Characterization of Partial Fluorescence Recovery
The incomplete recovery in photobleaching experiments has been attributed to a lack of mobility of a fraction of dye molecules because of microcompartmentation or irreversible immobilization. Recently, for photobleaching studies of membrane proteins, an alternative explanation for incomplete recovery has been proposed based on anomalous subdiffusion (Feder et al., 1996). We conducted several types of experiments to investigate the low percentage recovery for the largest solutes, including measurements in concentrated dextran solutions, in swollen and shrunken cells, and in cells using different bleach beam intensities, beam spot sizes, and recovery time acquisitions.
To determine whether mobile macromolecular solutes could affect the percentage recovery, the translational diffusion of various FITC-dextrans was measured in solutions containing (unlabeled) dextrans of different sizes (40, 70, 500, 2,000 kD), each at a concentration of 15% vol. Kao et al. (1993) reported that diffusion of fluorescein in 15% vol dextran was slowed about threefold compared with that in water, and that the magnitude of slowing did not depend on dextran size. The percentage recovery for photobleaching of FITC-dextrans in the dextran solutions was consistently >97%, suggesting that simple mobile obstacles in the concentration range studied here cannot account for the incomplete fluorescence recovery in cells. Fig. 7,A shows the dependence of FITC-dextran diffusion coefficient on the size of unlabeled dextran. Diffusion of the smallest FITC-dextran (4 kD) did not depend on the size of the larger unlabeled dextrans, in agreement with the paradigm that it is the concentration but not the size of large obstacles that determines the diffusion coefficient of a smaller fluorescent probe (Phillies, 1987, 1989; Furakawa et al., 1991). Diffusion of the larger FITC-dextrans was slowed with increased size of the unlabeled dextrans; the dependence showed a saturation phenomenon in which diffusion became independent of dextran size when the size of the unlabeled dextran was large relative to the FITC-dextran. In cells (Figs. 4,D and 5,B), it was found that D/Do for the FITC-dextrans was ∼0.26 and independent of dextran size. From the results in artificial dextran solutions in Fig. 7 A, it is concluded that the effective concentration of “obstacles” in cytoplasm is just under 15%, and that the effective size of the obstacles is >∼70 kD.
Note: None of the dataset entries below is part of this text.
-- ==== Sys2Proof/Tests/Slice0.lean ====
section
/-! SUPPORT. Tests on fixed values, their expected results from the spec's vectors (95_test_vectors.md)
or written out from its rules, and a witness for the hypotheses of every statement. -/

namespace Sys2Proof.Tests

open Sys2Proof Sys2Proof.Machine

/-! ## Words (30_encoding.md R70 to R72) -/

/-- RSVD, 28 zeros, then OP = 0001. -/
theorem test_decode_word_encode :
    decode 0b0000000000000000000000000000_0001#32 = .ok .encode := by decide

/-- RSVD, 28 zeros, then OP = 0010. -/
theorem test_decode_word_decode :
    decode 0b0000000000000000000000000000_0010#32 = .ok .decode := by decide

/-- OP = 0001 with the lowest reserved bit set. -/
theorem test_decode_word_reserved :
    decode 0b0000000000000000000000000001_0001#32 = .error .reservedBitsSet := by decide

/-- OP = 0000 and OP = 1111 are unassigned. -/
theorem test_decode_word_unassigned :
    decode 0#32 = .error .unassignedOp ∧
    decode 0b0000000000000000000000000000_1111#32 = .error .unassignedOp := by decide

theorem test_encode_words : encode .encode = 0x00000001#32 ∧ encode .decode = 0x00000002#32 := by
  decide

theorem test_decodeTableWord :
    decodeTableWord 32 1 = some .encode ∧ decodeTableWord 32 2 = some .decode ∧
    decodeTableWord 32 3 = none ∧ decodeTableWord 32 0x80000001 = none := by decide

/-- Ill formed: an unassigned selector. -/
theorem test_smoke_op_refused :
    CmdWord.opAssigned { rsvd := 0#28, op := 0x3#4 } = false ∧
    CmdWord.wellFormed { rsvd := 0#28, op := 0x3#4 } = false := by decide

/-- Ill formed: a reserved bit set. -/
theorem test_smoke_reserved_refused :
    CmdWord.reservedClear { rsvd := 1#28, op := 0x1#4 } = false ∧
    CmdWord.wellFormed { rsvd := 1#28, op := 0x1#4 } = false := by decide

/-! ## States -/

/-- Source bytes at 0x1000, the destination at 0x2000, nothing refused (95_test_vectors.md). -/
def ready (src : List Byte) (cap : Word) : State :=
  { State.reset with
    srcBase := 0x1000#32, srcLen := BitVec.ofNat 32 src.length, dstBase := 0x2000#32, dstCap := cap,
    mem := Memory.writeBytes [] 0x1000 src }

/-- The state with these addresses refused. -/
def refusing (r : AddrSet) (s : State) : State :=
  { s with platform := { s.platform with refused := r } }

/-- The state with side effects at these addresses. -/
def withDevice (r : AddrSet) (s : State) : State :=
  { s with platform := { s.platform with device := r } }

/-- The state with these inputs still to come. -/
def receiving (xs : List Input) (s : State) : State := { s with inputs := xs }

/-- A host write of `w` to a register of the reset platform. -/
def writing (r : Reg) (w : Word) : Input := .busWrite (0x100000000 + r.offset) 4 w

/-- A host read of a register of the reset platform. -/
def reading (r : Reg) : Input := .busRead (0x100000000 + r.offset) 4

/-- An outcome's code, RESULT_LEN and first destination bytes. -/
def ending (o : Host.Outcome State Fault Refusal) (n : Nat) : Option (BitVec 4 × Nat × List Byte) :=
  match o with
  | .next t => some (t.status.code, t.resultLen.toNat, t.mem.readBytes t.dstBase.toNat n)
  | _ => none

/-- "foo". -/
def foo : List Byte := [0x66#8, 0x6F#8, 0x6F#8]

/-- "Zm9v". -/
def fooText : List Byte := [0x5A#8, 0x6D#8, 0x39#8, 0x76#8]

/-- "Zm8=". -/
def foText : List Byte := [0x5A#8, 0x6D#8, 0x38#8, 0x3D#8]

/-- "Zg==". -/
def fText : List Byte := [0x5A#8, 0x67#8, 0x3D#8, 0x3D#8]

/-! ## One step of each instruction -/

/-- 95_test_vectors.md S2. -/
theorem test_encode_foo :
    ending (exec .encode (ready foo 5#32)) 5
      = some (0x0#4, 4, [0x5A#8, 0x6D#8, 0x39#8, 0x76#8, 0x00#8]) := by decide

/-- 95_test_vectors.md E10: the two last symbols of the alphabet and one pad. -/
theorem test_encode_plus_slash :
    ending (exec .encode (ready [0xFB#8, 0xFF#8] 5#32)) 5
      = some (0x0#4, 4, [0x2B#8, 0x2F#8, 0x38#8, 0x3D#8, 0x00#8]) := by decide

/-- 95_test_vectors.md S6. -/
theorem test_decode_f :
    ending (exec .decode (ready fText 1#32)) 1 = some (0x0#4, 1, [0x66#8]) := by decide

/-- 41_decode.md R130: "AB=C" needs two bytes, and a capacity of one is too small. -/
theorem test_decode_independent_pads :
    ending (exec .decode (ready [0x41#8, 0x42#8, 0x3D#8, 0x43#8] 1#32)) 1
      = some (0x2#4, 0, [0x00#8]) := by decide

/-- 40_encode.md R112 and 60_exceptions.md R210: the placed word of ENCODE runs as the first instruction
after reset, on an empty source. -/
theorem test_placed_word_runs :
    ending (step (State.reset.withFetchWord 32 1)) 0 = some (0x0#4, 0, []) ∧
    ending (step (State.reset.withFetchWord 32 3)) 0 = some (0x3#4, 0, []) := by decide

/-! ## What the witnesses rest on -/

theorem plain_of {s : State} (h : s.operands.touchesDevice s.platform = false) : PlainMemory s :=
  (touchesDevice_iff s).mp h

theorem admits_of {s : State} (h : s.platform.refused = []) (a : Nat) : Admits s a := by
  unfold Admits memAdmit; rw [h]; rfl

theorem disjoint_of {s : State}
    (h : s.srcBase.toNat + s.srcLen.toNat ≤ s.dstBase.toNat) : DisjointViews s := by
  unfold DisjointViews InSource InDestination; intro a; omega

/-- A state without side effects in its views, its source below its destination and no race is quiet. -/
theorem quiet_of {s : State} (hd : s.operands.touchesDevice s.platform = false)
    (h : s.srcBase.toNat + s.srcLen.toNat ≤ s.dstBase.toNat) (hr : Undisturbed s) : Quiet s :=
  ⟨plain_of hd, disjoint_of h, hr⟩

theorem quiet_ready (src : List Byte) (cap : Word)
    (hd : (ready src cap).operands.touchesDevice (ready src cap).platform = false)
    (h : src.length ≤ 16) : Quiet (ready src cap) := by
  refine quiet_of hd ?_ ⟨rfl, rfl, rfl, rfl⟩
  simp [ready]
  omega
Another possible explanation for the incomplete fluorescence recovery is light-induced covalent interaction of the FITC-dextrans with immobile intracellular components. We think that this explanation is unlikely because of the high percentage recovery for the smaller FITC-dextrans and FITC-Ficolls, and because a covalent complex should not exclude unbleached FITC-dextran molecules from entering the bleached zone. Photobleaching measurements were carried out on MDCK cells at 6 h after microinjection with the fraction d FITC-Ficoll. For bleach depths of 16 and 44%, the percentage recoveries were 56 and 59% (each ±3%). The results did not depend upon whether the bleach depth was varied by changing bleach beam intensity or bleach time (0.1–1 ms), suggesting that the incomplete recovery is not due to photochemical reaction(s) and/or light-induced alterations of various intracellular components.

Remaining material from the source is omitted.